La recourante conclut à l'annulation de l'ordonnance querellée. Elle a ultérieurement demandé la gratuité de la procédure de recours.
b. Par ordonnance du 26 mai 2025 (OCPR/21/2025), la Direction de la procédure a rejeté la demande de mesures provisionnelles sollicitées.
c. La recourante a été dispensée de verser les sûretés (art. 383 CPP).
B. Les faits pertinents suivants ressortent du dossier :
a. A______ a remis pour entreposage ou pour réparation divers distributeurs automatiques, ainsi qu'une porte d'automate, dans les locaux de B______ SÀRL sis à C______ [GE].
À teneur du Registre du commerce genevois, B______ SÀRL, désormais en liquidation, avait pour associée gérante avec signature individuelle D______. Son fils, E______ était apparemment employé de la société.
b. A______ a déposé plainte pour vol "contre inconnu" le 25 février 2025, exposant que les distributeurs, entreposés gratuitement, avaient été déplacés quand "celui-ci" [E______] s'était fait expulser et avait déménagé dans de nouveaux locaux à F______ [GE]. Le 8 février 2024, elle avait encore confié à E______ pour réparation une porte de distributeur appartenant à un client. D______ lui avait "donné l'ordre" de venir récupérer cette porte, qui n'avait jamais été réparée, "au fond d'un parking" ce qui aurait impliqué qu'elle-même loue un fourgon alors que ce n'était pas à elle de la ramener.
Elle avait écrit à E______ pour pouvoir récupérer son matériel et cette porte, en courrier A+ et en courrier recommandé (qu'il n'avait pas retiré). Elle avait dû trouver une solution de remplacement pour la porte, à ses frais, mais avait perdu "du crédit" auprès de son client. Elle avait également tenté en vain de joindre le mis en cause par téléphone. L'intéressé était dangereux, avait des antécédents et avait fait de la prison. Elle demandait qu'une perquisition soit menée, à laquelle elle souhaitait pouvoir venir avec un transporteur pour charger immédiatement le matériel concerné.

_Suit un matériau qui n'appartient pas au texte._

-- ==== Sys2Proof/Machine/Control.lean ====
section
/-! DEFINITION. `ACTIVATE`, `NOP` and the reserved opcodes (46_control.md R230 to R232). -/

namespace Sys2Proof.Machine

/-- `ACTIVATE` (R230): the voice state and the note record are reset; the parameter bank and the pending parameter changes
are kept. -/
def activateVoice (s : State) : State := { s with v := Voice.reset, pend := { s.pend with note := NoteRecord.empty } }

/-- `NOP` (R231): no state is written and nothing emitted. -/
def noEffect (s : State) : State := s

/-- `NOP` (R231). -/
def execNop (s : State) : Host.Outcome State Fault Refusal := .next (noEffect s)

/-- `ACTIVATE` (R230). -/
def execActivate (s : State) : Host.Outcome State Fault Refusal := .next (activateVoice s)

/-- Reserved opcode 0x6: executes as NOP (R232). -/
def execReserved6 (s : State) : Host.Outcome State Fault Refusal := .next (noEffect s)

/-- Reserved opcode 0x7: executes as NOP (R232). -/
def execReserved7 (s : State) : Host.Outcome State Fault Refusal := .next (noEffect s)

/-- Reserved opcode 0x8: executes as NOP (R232). -/
def execReserved8 (s : State) : Host.Outcome State Fault Refusal := .next (noEffect s)

/-- Reserved opcode 0x9: executes as NOP (R232). -/
def execReserved9 (s : State) : Host.Outcome State Fault Refusal := .next (noEffect s)

/-- Reserved opcode 0xA: executes as NOP (R232). -/
def execReservedA (s : State) : Host.Outcome State Fault Refusal := .next (noEffect s)

/-- Reserved opcode 0xB: executes as NOP (R232). -/
def execReservedB (s : State) : Host.Outcome State Fault Refusal := .next (noEffect s)

/-- Reserved opcode 0xC: executes as NOP (R232). -/
def execReservedC (s : State) : Host.Outcome State Fault Refusal := .next (noEffect s)

/-- Reserved opcode 0xD: executes as NOP (R232). -/
def execReservedD (s : State) : Host.Outcome State Fault Refusal := .next (noEffect s)

/-- Reserved opcode 0xE: executes as NOP (R232). -/
def execReservedE (s : State) : Host.Outcome State Fault Refusal := .next (noEffect s)

/-- Reserved opcode 0xF: executes as NOP (R232). -/
def execReservedF (s : State) : Host.Outcome State Fault Refusal := .next (noEffect s)

end Sys2Proof.Machine
end

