/-- 20_memory.md R53: a command word goes as bytes, `w[7:0]` first. So do the words the block sends: the four bytes of an OUT
word and the eight of a STATUS word ("Where a transport carries a word as bytes, the bytes are little-endian"), word after
word in the order the host has taken them. -/
def Obligations.CommandBytesAreLittleEndian : Prop :=
  (∀ (b0 b1 b2 b3 b4 b5 b6 b7 : Byte) (rest : List Byte), ∃ w : CmdWord,
    w.toNat = b0.toNat + 2 ^ 8 * b1.toNat + 2 ^ 16 * b2.toNat + 2 ^ 24 * b3.toNat + 2 ^ 32 * b4.toNat + 2 ^ 40 * b5.toNat +
      2 ^ 48 * b6.toNat + 2 ^ 56 * b7.toNat ∧
    decode ([b0, b1, b2, b3, b4, b5, b6, b7] ++ rest) = .ok (decodeWord w, rest) ∧
    wordBytes w = [b0, b1, b2, b3, b4, b5, b6, b7]) ∧
  (∀ w : OutWord, ∃ b0 b1 b2 b3 : Byte, outBytes w = [b0, b1, b2, b3] ∧
    w.toNat = b0.toNat + 2 ^ 8 * b1.toNat + 2 ^ 16 * b2.toNat + 2 ^ 24 * b3.toNat) ∧
  (∀ w : StatusWord, ∃ b0 b1 b2 b3 b4 b5 b6 b7 : Byte, statusBytes w = [b0, b1, b2, b3, b4, b5, b6, b7] ∧
    w.toNat = b0.toNat + 2 ^ 8 * b1.toNat + 2 ^ 16 * b2.toNat + 2 ^ 24 * b3.toNat + 2 ^ 32 * b4.toNat + 2 ^ 40 * b5.toNat +
      2 ^ 48 * b6.toNat + 2 ^ 56 * b7.toNat) ∧
  (∀ (s : State) (w : OutWord), outStreamBytes { s with emitted := s.emitted ++ [.out w] } = outStreamBytes s ++ outBytes w ∧
    statusStreamBytes { s with emitted := s.emitted ++ [.out w] } = statusStreamBytes s) ∧
  ∀ (s : State) (w : StatusWord),
    statusStreamBytes { s with emitted := s.emitted ++ [.status w] } = statusStreamBytes s ++ statusBytes w ∧
    outStreamBytes { s with emitted := s.emitted ++ [.status w] } = outStreamBytes s

/-! ## The step and the streams -/

/-- 20_memory.md R52, R56: with no word offered, a step takes the next CMD word and executes the command it decodes to on the
state without that word. `withFetchWord` places a word so. -/
def Obligations.StepRunsTheDecodedCommand : Prop :=
  (∀ (s : State) (w : CmdWord) (later : List CmdWord) (i : Instr),
    s.offered = [] → s.cmd = w :: later → decodeWord w = i → step s = exec i { s with cmd := later }) ∧
  ∀ (s : State) (nbits w : Nat),
    step (s.withFetchWord nbits w) =
      exec (decodeWord (BitVec.ofNat 64 (w % 2 ^ nbits))) { s with emitted := s.emitted ++ s.offered, offered := [] }

/-- 70_reset_and_hazards.md R310, 20_memory.md R52: while a word is offered the step hands it over or waits with it. It takes
no CMD word, changes no register, and loses and reorders no word. `hostReady` is the model's own field (log entry 7). -/
def Obligations.OfferedWordIsHandedOverOrWaits : Prop :=
  ∀ (s : State) (e : Emission) (rest : List Emission), s.offered = e :: rest →
    ∃ t, step s = .next t ∧ t.emitted ++ t.offered = s.emitted ++ s.offered ∧
      t.cmd = s.cmd ∧ t.cfg = s.cfg ∧ t.reg = s.reg ∧ t.v = s.v ∧ t.pend = s.pend ∧
      (s.hostReady = [] → t.offered = rest ∧ t.hostReady = []) ∧
      (∀ later, s.hostReady = true :: later → t.offered = rest ∧ t.hostReady = later) ∧
      (∀ later, s.hostReady = false :: later → t.offered = s.offered ∧ t.hostReady = later)

/-- 60_exceptions.md R275: a block that receives no commands keeps all its state, however long. -/
def Obligations.NoCommandsKeepTheState : Prop :=
  ∀ (k : Nat) (s : State), s.offered = [] → s.cmd = [] → Sys2Proof.core.run k s = .next s

/-- 20_memory.md R56, item 1: words sent after a command do not change what the step does. -/
def Obligations.LaterCommandsDoNotAffectAStep : Prop :=
  ∀ (s : State) (ws : List CmdWord), (s.offered ≠ [] ∨ s.cmd ≠ []) →
    ∃ t, step s = .next t ∧ step (hostSend ws s) = .next (hostSend ws t)

/-- 20_memory.md R58, 45_process_block.md R211: with a host that takes every word, a `PROCESS` of `C` channels and `N`
samples and the handing over of its words take `1 + C × N + 1` steps; then the host has the `C × N` OUT words and after
them the STATUS word, nothing is left offered and the next command has not been taken. That each word takes one step,
and a `PROCESS` one before them, is the model's choice (DESIGN CHOICE, log entry 7). -/
def Obligations.BlockIsDeliveredInOrder : Prop :=
  ∀ (s : State) (w : CmdWord) (later : List CmdWord) (c : BitVec 8) (n : BitVec 32),
    s.offered = [] → s.hostReady = [] → s.cmd = w :: later → decodeWord w = .process c n →
    ∃ (t : State) (outs : List OutWord) (st : StatusWord),
      Sys2Proof.core.run (1 + (c.toNat * n.toNat + 1)) s = .next t ∧ outs.length = c.toNat * n.toNat ∧
      t.emitted = s.emitted ++ outs.map .out ++ [.status st] ∧ t.offered = [] ∧ t.cmd = later

/-! ## Parameter intake -/

/-- 43_parameter_intake.md R160: `PARAM_SET` of a register records the raw value and the flag of its id, and changes nothing
else. A reserved id has no effect. -/
def Obligations.ParamSetRecordsTheRawValue : Prop :=
  (∀ (p : Pid) (pos : BitVec 24) (value : F32) (s : State), ∃ t,
    exec (paramInstr p pos value) s = .next t ∧
    perPidGet t.pend.pval p = value ∧ perPidGet t.pend.pvalid p = true ∧
    (∀ q, q ≠ p → perPidGet t.pend.pval q = perPidGet s.pend.pval q ∧
      perPidGet t.pend.pvalid q = perPidGet s.pend.pvalid q) ∧
    t.pend.note = s.pend.note ∧ t.cfg = s.cfg ∧ t.reg = s.reg ∧ t.v = s.v ∧ t.cmd = s.cmd ∧ t.offered = s.offered ∧
    t.emitted = s.emitted ∧ t.hostReady = s.hostReady) ∧
  ∀ (pid : BitVec 4) (pos : BitVec 24) (value : F32) (s : State), 8 ≤ pid.toNat →
    exec (decodeParam pid pos value) s = .next s

/-- 43_parameter_intake.md R161: a `PARAM_SET` of a reserved id changes no state and emits nothing. -/
def Obligations.ReservedParameterIdChangesNothing : Prop :=
  ∀ (pid : BitVec 4) (pos : BitVec 24) (value : F32) (s : State), 8 ≤ pid.toNat →
    exec (.paramReserved pid pos value) s = .next s

/-- 43_parameter_intake.md R162: `pos` has no effect, and of two change points the last in arrival order stands, whatever
their positions. -/
def Obligations.SamplePositionHasNoEffect : Prop :=
  (∀ (p : Pid) (pos pos' : BitVec 24) (value : F32) (s : State), ∃ t,
    exec (paramInstr p pos value) s = .next t ∧ exec (paramInstr p pos' value) s = .next t) ∧
  ∀ (p : Pid) (pos1 pos2 : BitVec 24) (x y : F32) (s : State),
    execAll [paramInstr p pos1 x, paramInstr p pos2 y] s = exec (paramInstr p pos2 y) s

/-- 43_parameter_intake.md R163: the commit of a `PROCESS` writes the clamped and mapped pending value to every register
that has one, keeps the others, clears every flag, and keeps the pending values. It runs in every `PROCESS`. -/
def Obligations.CommitWritesTheClampedPendingValues : Prop :=
  ∀ (c : BitVec 8) (n : BitVec 32) (s : State), ∃ t, exec (.process c n) s = .next t ∧
    t.reg.gain = (if s.pend.pvalid.gain then clamp01 s.pend.pval.gain else s.reg.gain) ∧
    t.reg.freq = (if s.pend.pvalid.freq then clamp01 s.pend.pval.freq else s.reg.freq) ∧
    t.reg.fine = (if s.pend.pvalid.fine then clamp01 s.pend.pval.fine else s.reg.fine) ∧
    t.reg.res = (if s.pend.pvalid.res then clamp01 s.pend.pval.res else s.reg.res) ∧
    t.reg.wave = (if s.pend.pvalid.wave then waveIndex (clamp01 s.pend.pval.wave) else s.reg.wave) ∧
    t.reg.attack = (if s.pend.pvalid.attack then clamp01 s.pend.pval.attack else s.reg.attack) ∧
    t.reg.release = (if s.pend.pvalid.release then clamp01 s.pend.pval.release else s.reg.release) ∧
    t.reg.bypass = (if s.pend.pvalid.bypass then bypassBit (clamp01 s.pend.pval.bypass) else s.reg.bypass) ∧
    (∀ p, perPidGet t.pend.pvalid p = false) ∧ t.pend.pval = s.pend.pval

/-- 43_parameter_intake.md R164: the clamp takes every pattern into [0, 1]: above 1.0 gives 1.0, a value in (0, 1] is kept,
and NaN, negative values and both zeros give `+0.0`. -/
def Obligations.ClampMapsEveryPatternIntoTheUnitRange : Prop :=
  ∀ x : F32,
    (fgt x f1 = true → clamp01 x = 0x3F800000#32) ∧
    (fgt x f0 = true → fle x f1 = true → clamp01 x = x) ∧
    (f32IsNaN x = true ∨ fle x f0 = true → clamp01 x = 0x00000000#32) ∧
    InUnit (clamp01 x)

/-- 43_parameter_intake.md R165: the waveform index of a clamped value, by the thresholds the rule gives on its bits. -/
def Obligations.WaveIndexThresholds : Prop :=
  ∀ x : F32, InUnit x →
    (x.toNat < 0x3E2AAAAB → waveIndex x = 0) ∧
    (0x3E2AAAAB ≤ x.toNat → x.toNat ≤ 0x3EFFFFFF → waveIndex x = 1) ∧
    (0x3F000000 ≤ x.toNat → x.toNat ≤ 0x3F555554 → waveIndex x = 2) ∧
    (0x3F555555 ≤ x.toNat → waveIndex x = 3)

/-- 43_parameter_intake.md R166: the bypass bit of the committed value is 1 exactly from 0.5 up, for every pending pattern. -/
def Obligations.BypassBitThreshold : Prop :=
  ∀ x : F32, bypassBit (clamp01 x) = true ↔ fge x fHalf = true
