-- ==== Sys2Proof/Tests/Slice0.lean ====
section
/-! SUPPORT. The model's own tests. Expected values are the spec's: the words of 30_encoding.md R72 to R85, the vectors of
95_test_vectors.md (each test names its own), the values the rules state. A vector marked REF is tested with a small table
that gives the transcendental values the spec lists. The last part holds a witness for the hypotheses of every statement. -/

namespace Sys2Proof.Tests

-- One theorem after the other: each `decide +kernel` waits for the kernel, and waiting in parallel takes a thread each.
set_option Elab.async false

open Sys2Proof Sys2Proof.Machine

/-! ## Small states -/

/-- A configuration at 44100 Hz. -/
def cfg44 (mode : PitchMode) (filterEn : Bool) : Cfg := ⟨⟨0x472C4400#32, by decide⟩, mode, filterEn⟩

/-- A configuration at 100 Hz, KNOB mode, no filter. -/
def cfg100 : Cfg := ⟨⟨0x42C80000#32, by decide⟩, .knob, false⟩

/-- The power-on state with pending parameter changes. -/
def withChanges (c : Cfg) (xs : List (Pid × F32)) : State := xs.foldl (fun s x => recordParam x.1 x.2 s) (State.powerOn c)

/-- A pending `NOTE_ON`. -/
def withNoteOn (p : BitVec 7) (s : State) : State := setNoteRecord (noteRecordOn p s.pend.note) s

/-- A pending `NOTE_OFF`. -/
def withNoteOff (s : State) : State := setNoteRecord (noteRecordOff s.pend.note) s

/-- The words a step offers. -/
def offeredBy (o : Host.Outcome State Fault Refusal) : List Emission :=
  match o with
  | .next t => t.offered
  | .fault _ => []
  | .refused _ => []

/-- A fact about the state a command leaves. -/
def leaves (o : Host.Outcome State Fault Refusal) (p : State → Bool) : Bool :=
  match o with
  | .next t => p t
  | .fault _ => false
  | .refused _ => false

/-- The OUT words `ys` and the STATUS word `st`. -/
def block (ys : List OutWord) (st : StatusWord) : List Emission := ys.map .out ++ [.status st]

/-! ## Well-formedness -/

/-- The one check of `Instr.wellFormed`: the row of the reserved ids holds no id below 8. -/
theorem test_wellFormed_refuses_pid7 : (Instr.paramReserved 7#4 0#24 0#32).wellFormed = false := by decide
theorem test_wellFormed_takes_pid8 : (Instr.paramReserved 8#4 0#24 0#32).wellFormed = true := by decide

/-! ## Decoding and encoding: words written out from R72 to R75 -/

-- OP 1, PID, POS 0x000011, VALUE 0x3F000000 (R72)
theorem test_decode_param :
    decodeWord 0x100000113F000000#64 = .paramGain 0x11#24 0x3F000000#32 ∧
    decodeWord 0x110000113F000000#64 = .paramFreq 0x11#24 0x3F000000#32 ∧
    decodeWord 0x120000113F000000#64 = .paramFine 0x11#24 0x3F000000#32 ∧
    decodeWord 0x130000113F000000#64 = .paramRes 0x11#24 0x3F000000#32 ∧
    decodeWord 0x140000113F000000#64 = .paramWave 0x11#24 0x3F000000#32 ∧
    decodeWord 0x150000113F000000#64 = .paramAttack 0x11#24 0x3F000000#32 ∧
    decodeWord 0x160000113F000000#64 = .paramRelease 0x11#24 0x3F000000#32 ∧
    decodeWord 0x170000113F000000#64 = .paramBypass 0x11#24 0x3F000000#32 ∧
    decodeWord 0x180000113F000000#64 = .paramReserved 8#4 0x11#24 0x3F000000#32 ∧
    decodeWord 0x1F0000113F000000#64 = .paramReserved 15#4 0x11#24 0x3F000000#32 := by decide
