/-- Two sequences of `n` whole blocks with the same blocks are equal (00_scope.md R8). -/
theorem eq_of_blockOf {B n : Nat} {x y : Bytes} (hx : x.length = n * B) (hy : y.length = n * B)
    (h : ∀ i, i < n → blockOf B x i = blockOf B y i) : x = y := by
  rw [← blocks_flatten hx, ← blocks_flatten hy]
  congr 1
  apply List.ext_getElem (by simp)
  intro i hi _
  rw [blocks_length] at hi
  have h1 := blocks_getD B n x hi
  have h2 := blocks_getD B n y hi
  rw [List.getD_eq_getElem _ _ (by simpa using hi)] at h1 h2
  rw [h1, h2, h i hi]

/-- The CBC decryption of whole blocks is unique (R85). -/
theorem IsCbcDecryption.eq {P : Prim} {B : Nat} {k iv d p p' : Bytes} (hd : d.length % B = 0)
    (h : IsCbcDecryption P B k iv d p) (h' : IsCbcDecryption P B k iv d p') : p = p' := by
  have hN : d.length = d.length / B * B := (Nat.div_mul_cancel (Nat.dvd_of_mod_eq_zero hd)).symm
  exact eq_of_blockOf (h.length.trans hN) (h'.length.trans hN) fun i hi => (h.block i hi).trans (h'.block i hi).symm

/-! ### The requests by index -/

/-- Every request of a CBC encryption that no fault stops (R86). -/
def encryptRequests (P : Prim) (B : Nat) (k iv d : Bytes) : List Request := encRequestsOf B k iv d (cipherOf P B k iv d)

@[simp] theorem encryptRequests_length (P : Prim) (B : Nat) (k iv d : Bytes) :
    (encryptRequests P B k iv d).length = d.length / B + 1 := by simp [encryptRequests, encRequestsOf]

@[simp] theorem decRequestsOf_length (B : Nat) (k d : Bytes) :
    (decRequestsOf B k d).length = d.length / B + 1 := by simp [decRequestsOf]

theorem encRequests_eq {P : Prim} {B : Nat} {k iv d : Bytes} (hP : P.keepsLength B k) (hiv : iv.length = B)
    (hd : d.length % B = 0) :
    encRequests P k iv (blocks B (d.length / B) d) = (encryptRequests P B k iv d).tail := by
  have hN : d.length = d.length / B * B := (Nat.div_mul_cancel (Nat.dvd_of_mod_eq_zero hd)).symm
  have hout : ∀ x, x ∈ encBlocks P k iv (blocks B (d.length / B) d) → x.length = B := fun x hx =>
    length_of_mem_encBlocks hP (fun y hy => length_of_mem_blocks hN hy) hiv hx
  apply List.ext_getElem?
  intro i
  by_cases hi : i < d.length / B
  · rw [encRequests_getElem? _ _ _ _ (by simpa using hi), blocks_getD _ _ _ hi,
      chainAt_eq_chainBefore hout _ (by simpa using Nat.le_of_lt hi)]
    simp [encryptRequests, encRequestsOf, hi, cipherOf]
  · rw [List.getElem?_eq_none (by simpa using hi), List.getElem?_eq_none (by simpa using hi)]

theorem decRequests_eq (B : Nat) (k d : Bytes) :
    (blocks B (d.length / B) d).map (Request.dec k) = (decRequestsOf B k d).tail := by
  apply List.ext_getElem?
  intro i
  by_cases hi : i < d.length / B
  · have := blocks_getD B (d.length / B) d hi
    rw [List.getD_eq_getElem _ _ (by simpa using hi)] at this
    simp [decRequestsOf, hi, this]
  · rw [List.getElem?_eq_none (by simpa using hi), List.getElem?_eq_none (by simpa using hi)]

/-! ### The transforms -/

/-- A failing check: its error, and no request (R83). -/
theorem cbcEncrypt_rejected (P : Prim) (draw : Nat → Bool) {S : Snapshot} {d : Bytes} (e : Engine) {err : ErrorRec}
    (h : cbcCheck d.length S = some err) : cbcEncrypt P draw S d e = (.error err, e) := by
  simp [cbcEncrypt, cbcSetup_rejected draw e h]

theorem cbcDecrypt_rejected (P : Prim) (draw : Nat → Bool) {S : Snapshot} {d : Bytes} (e : Engine) {err : ErrorRec}
    (h : cbcCheck d.length S = some err) : cbcDecrypt P draw S d e = (.error err, e) := by
  simp [cbcDecrypt, cbcSetup_rejected draw e h]

/-- A whole encryption, with no fault (R84, R86). -/
theorem cbcEncrypt_answered {P : Prim} {draw : Nat → Bool} {S : Snapshot} {d : Bytes} {q : Seq}
    (h : cbcCheck d.length S = none) (hP : P.keepsLength S.cfg.blockSize S.keyBytes)
    (hiv : S.ivBlock.length = S.cfg.blockSize) (hd : d.length % S.cfg.blockSize = 0)
    (hf : ∀ m, m ≤ d.length / S.cfg.blockSize → draw m = false) :
    (cbcEncrypt P draw S d ⟨q, []⟩).1 = .ok (cipherOf P S.cfg.blockSize S.keyBytes S.ivBlock d) ∧
      (cbcEncrypt P draw S d ⟨q, []⟩).2.sent = encryptRequests P S.cfg.blockSize S.keyBytes S.ivBlock d := by
  have h0 := hf 0 (Nat.zero_le _)
  simp only [cbcEncrypt, cbcSetup_answer (e := ⟨q, []⟩) h h0]
  obtain ⟨h1, h2⟩ := encLoop_answered P draw S.keyBytes (blocks S.cfg.blockSize (d.length / S.cfg.blockSize) d)
    ⟨⟨S.ivBlock, [], some S.keyBytes, 0, q.scanIndex, none⟩, [.setup S.keyBytes]⟩ (fun j hj => by
      rw [blocks_length] at hj
      exact hf _ (by simp only [List.length_singleton]; omega))
  refine ⟨by simpa [cipherOf] using h1, ?_⟩
  rw [encRequests_eq hP hiv hd] at h2
  simpa [encryptRequests, encRequestsOf] using h2

/-- A whole decryption, with no fault (R85, R86). -/
theorem cbcDecrypt_answered {P : Prim} {draw : Nat → Bool} {S : Snapshot} {d : Bytes} {q : Seq}
    (h : cbcCheck d.length S = none) (hf : ∀ m, m ≤ d.length / S.cfg.blockSize → draw m = false) :
    (cbcDecrypt P draw S d ⟨q, []⟩).1 = .ok (plainOf P S.cfg.blockSize S.keyBytes S.ivBlock d) ∧
      (cbcDecrypt P draw S d ⟨q, []⟩).2.sent = decRequestsOf S.cfg.blockSize S.keyBytes d := by
  have h0 := hf 0 (Nat.zero_le _)
  simp only [cbcDecrypt, cbcSetup_answer (e := ⟨q, []⟩) h h0]
  obtain ⟨h1, h2⟩ := decLoop_answered P draw S.keyBytes (blocks S.cfg.blockSize (d.length / S.cfg.blockSize) d)
    ⟨⟨S.ivBlock, [], some S.keyBytes, 0, q.scanIndex, none⟩, [.setup S.keyBytes]⟩ (fun j hj => by
      rw [blocks_length] at hj
      exact hf _ (by simp only [List.length_singleton]; omega))
  refine ⟨by simpa [plainOf] using h1, ?_⟩
  rw [decRequests_eq] at h2
  simpa [decRequestsOf] using h2

/-- An encryption whose first fault is request `m`: PRIM_FAULT with that request's info value, and nothing sent after it
(R84, R86). -/
theorem cbcEncrypt_fault {P : Prim} {draw : Nat → Bool} {S : Snapshot} {d : Bytes} {q : Seq} {m : Nat}
    (h : cbcCheck d.length S = none) (hP : P.keepsLength S.cfg.blockSize S.keyBytes)
    (hiv : S.ivBlock.length = S.cfg.blockSize) (hd : d.length % S.cfg.blockSize = 0)
    (hm : m ≤ d.length / S.cfg.blockSize) (hf : draw m = true) (hn : ∀ m', m' < m → draw m' = false) :
    (cbcEncrypt P draw S d ⟨q, []⟩).1 = .error (primFaultError (faultInfo m)) ∧
      (cbcEncrypt P draw S d ⟨q, []⟩).2.sent =
        (encryptRequests P S.cfg.blockSize S.keyBytes S.ivBlock d).take (m + 1) := by
  cases m with
  | zero =>
    simp only [cbcEncrypt, cbcSetup_fault (e := ⟨q, []⟩) h hf]
    exact ⟨rfl, by simp [encryptRequests, encRequestsOf]⟩
  | succ m =>
    simp only [cbcEncrypt, cbcSetup_answer (e := ⟨q, []⟩) h (hn 0 (by omega))]
    obtain ⟨h1, h2, -⟩ := encLoop_fault P draw S.keyBytes (blocks S.cfg.blockSize (d.length / S.cfg.blockSize) d)
      ⟨⟨S.ivBlock, [], some S.keyBytes, 0, q.scanIndex, none⟩, [.setup S.keyBytes]⟩ (j := m)
      (by simpa using hm) (by simpa [Nat.add_comm] using hf)
      (fun j' hj' => hn _ (by simp only [List.length_singleton]; omega))
    refine ⟨by simpa [faultInfo] using h1, ?_⟩
    rw [encRequests_eq hP hiv hd] at h2
    simpa [encryptRequests, encRequestsOf] using h2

Sont produits en annexe à la plainte divers documents dont :
- un devis de réparation d'une porte d'automate, daté du 9 février 2024, adressé à la Société G______, Monsieur H______, portant notamment sur l'"installation de la porte restaurée sur l'automate" et "date de livraison : 3 semaines",
- divers échange de courriels entre la plaignante, un dénommé I______, E______ et D______, dont il ressort que D______ a indiqué dans par mail que la porte serait à disposition "vendredi 4 octobre 2024 sur le parking de K______ à 10heures, au fond du parking côté fleurs",
- copie d'un courrier recommandé adressé le 8 décembre 2024 par A______ à E______, lui impartissant un délai de 10 jours pour lui proposer par écrit quatre dates auxquelles elle pourrait envoyer son transporteur pour retirer les distributeurs automatiques et "autre petit matériel".
c. Le Ministère public a convoqué une audience de conciliation qui n'a pas abouti, le mis en cause ne s'étant pas présenté.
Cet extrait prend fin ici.